For each line in the data below that has the word "values", copy that line.

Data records
BEGIN
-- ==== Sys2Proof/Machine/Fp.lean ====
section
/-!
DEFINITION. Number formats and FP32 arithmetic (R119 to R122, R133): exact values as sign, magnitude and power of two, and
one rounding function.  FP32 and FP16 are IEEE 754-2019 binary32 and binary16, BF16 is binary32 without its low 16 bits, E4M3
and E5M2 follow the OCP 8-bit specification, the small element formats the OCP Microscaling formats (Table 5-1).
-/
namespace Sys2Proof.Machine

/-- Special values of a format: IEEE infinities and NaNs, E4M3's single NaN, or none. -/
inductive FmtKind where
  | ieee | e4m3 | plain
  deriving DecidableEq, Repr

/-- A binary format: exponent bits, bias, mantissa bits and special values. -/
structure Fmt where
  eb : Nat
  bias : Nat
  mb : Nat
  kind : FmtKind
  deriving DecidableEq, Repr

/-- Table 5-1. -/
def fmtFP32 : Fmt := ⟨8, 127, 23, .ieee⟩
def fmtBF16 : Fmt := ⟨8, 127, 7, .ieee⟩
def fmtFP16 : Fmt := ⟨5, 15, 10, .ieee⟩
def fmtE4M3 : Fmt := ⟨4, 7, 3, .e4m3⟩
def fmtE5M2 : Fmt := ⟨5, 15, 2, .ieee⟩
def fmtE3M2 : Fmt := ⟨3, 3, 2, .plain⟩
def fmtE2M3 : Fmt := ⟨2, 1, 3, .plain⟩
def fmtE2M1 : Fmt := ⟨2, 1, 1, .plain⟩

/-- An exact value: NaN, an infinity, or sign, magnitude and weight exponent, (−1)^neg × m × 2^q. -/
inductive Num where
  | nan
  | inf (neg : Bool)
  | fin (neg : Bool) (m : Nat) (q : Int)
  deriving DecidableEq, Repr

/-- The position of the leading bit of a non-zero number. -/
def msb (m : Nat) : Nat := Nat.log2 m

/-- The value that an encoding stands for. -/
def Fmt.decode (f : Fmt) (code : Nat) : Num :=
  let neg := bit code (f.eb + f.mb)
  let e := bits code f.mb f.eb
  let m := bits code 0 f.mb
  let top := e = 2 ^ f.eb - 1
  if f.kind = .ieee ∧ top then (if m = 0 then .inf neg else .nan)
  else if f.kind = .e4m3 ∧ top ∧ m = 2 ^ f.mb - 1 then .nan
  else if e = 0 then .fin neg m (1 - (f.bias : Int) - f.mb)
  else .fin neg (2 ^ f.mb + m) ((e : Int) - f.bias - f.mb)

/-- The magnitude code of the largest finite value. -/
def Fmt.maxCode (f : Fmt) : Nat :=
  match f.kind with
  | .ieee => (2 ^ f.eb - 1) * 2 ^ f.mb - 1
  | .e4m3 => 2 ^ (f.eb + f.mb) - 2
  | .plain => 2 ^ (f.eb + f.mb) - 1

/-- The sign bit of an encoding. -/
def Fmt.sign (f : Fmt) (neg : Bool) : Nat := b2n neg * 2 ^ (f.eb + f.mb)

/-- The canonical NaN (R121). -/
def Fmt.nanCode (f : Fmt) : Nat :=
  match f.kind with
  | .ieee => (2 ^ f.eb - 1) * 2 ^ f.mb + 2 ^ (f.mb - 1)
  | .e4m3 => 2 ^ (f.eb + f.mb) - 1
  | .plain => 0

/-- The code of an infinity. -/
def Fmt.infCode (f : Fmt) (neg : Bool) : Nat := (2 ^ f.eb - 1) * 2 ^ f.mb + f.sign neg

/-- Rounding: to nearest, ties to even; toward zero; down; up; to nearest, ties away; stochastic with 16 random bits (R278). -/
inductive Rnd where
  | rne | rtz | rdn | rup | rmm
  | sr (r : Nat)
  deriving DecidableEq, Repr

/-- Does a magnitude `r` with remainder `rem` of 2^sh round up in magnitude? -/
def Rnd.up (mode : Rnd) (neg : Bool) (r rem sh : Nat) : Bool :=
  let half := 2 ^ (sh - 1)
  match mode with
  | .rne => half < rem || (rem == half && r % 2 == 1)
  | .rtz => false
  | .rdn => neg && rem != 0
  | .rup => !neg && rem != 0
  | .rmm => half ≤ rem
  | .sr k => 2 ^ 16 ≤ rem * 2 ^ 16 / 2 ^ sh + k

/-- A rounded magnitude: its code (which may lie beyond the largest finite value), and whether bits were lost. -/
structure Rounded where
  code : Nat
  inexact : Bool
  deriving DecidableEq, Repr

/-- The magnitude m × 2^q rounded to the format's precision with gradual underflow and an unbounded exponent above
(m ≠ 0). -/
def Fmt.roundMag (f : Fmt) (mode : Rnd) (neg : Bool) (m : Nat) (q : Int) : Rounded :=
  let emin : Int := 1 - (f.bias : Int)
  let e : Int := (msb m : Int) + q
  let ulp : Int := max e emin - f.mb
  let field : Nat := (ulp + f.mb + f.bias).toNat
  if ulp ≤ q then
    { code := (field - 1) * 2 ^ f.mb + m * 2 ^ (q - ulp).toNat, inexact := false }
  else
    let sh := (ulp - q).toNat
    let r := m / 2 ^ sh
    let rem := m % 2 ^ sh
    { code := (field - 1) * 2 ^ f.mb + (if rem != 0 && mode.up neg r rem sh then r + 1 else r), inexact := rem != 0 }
END
▸ Response below
DEFINITION. Number formats and FP32 arithmetic (R119 to R122, R133): exact values as sign, magnitude and power of two, and
/-- Special values of a format: IEEE infinities and NaNs, E4M3's single NaN, or none. -/
/-- A binary format: exponent bits, bias, mantissa bits and special values. -/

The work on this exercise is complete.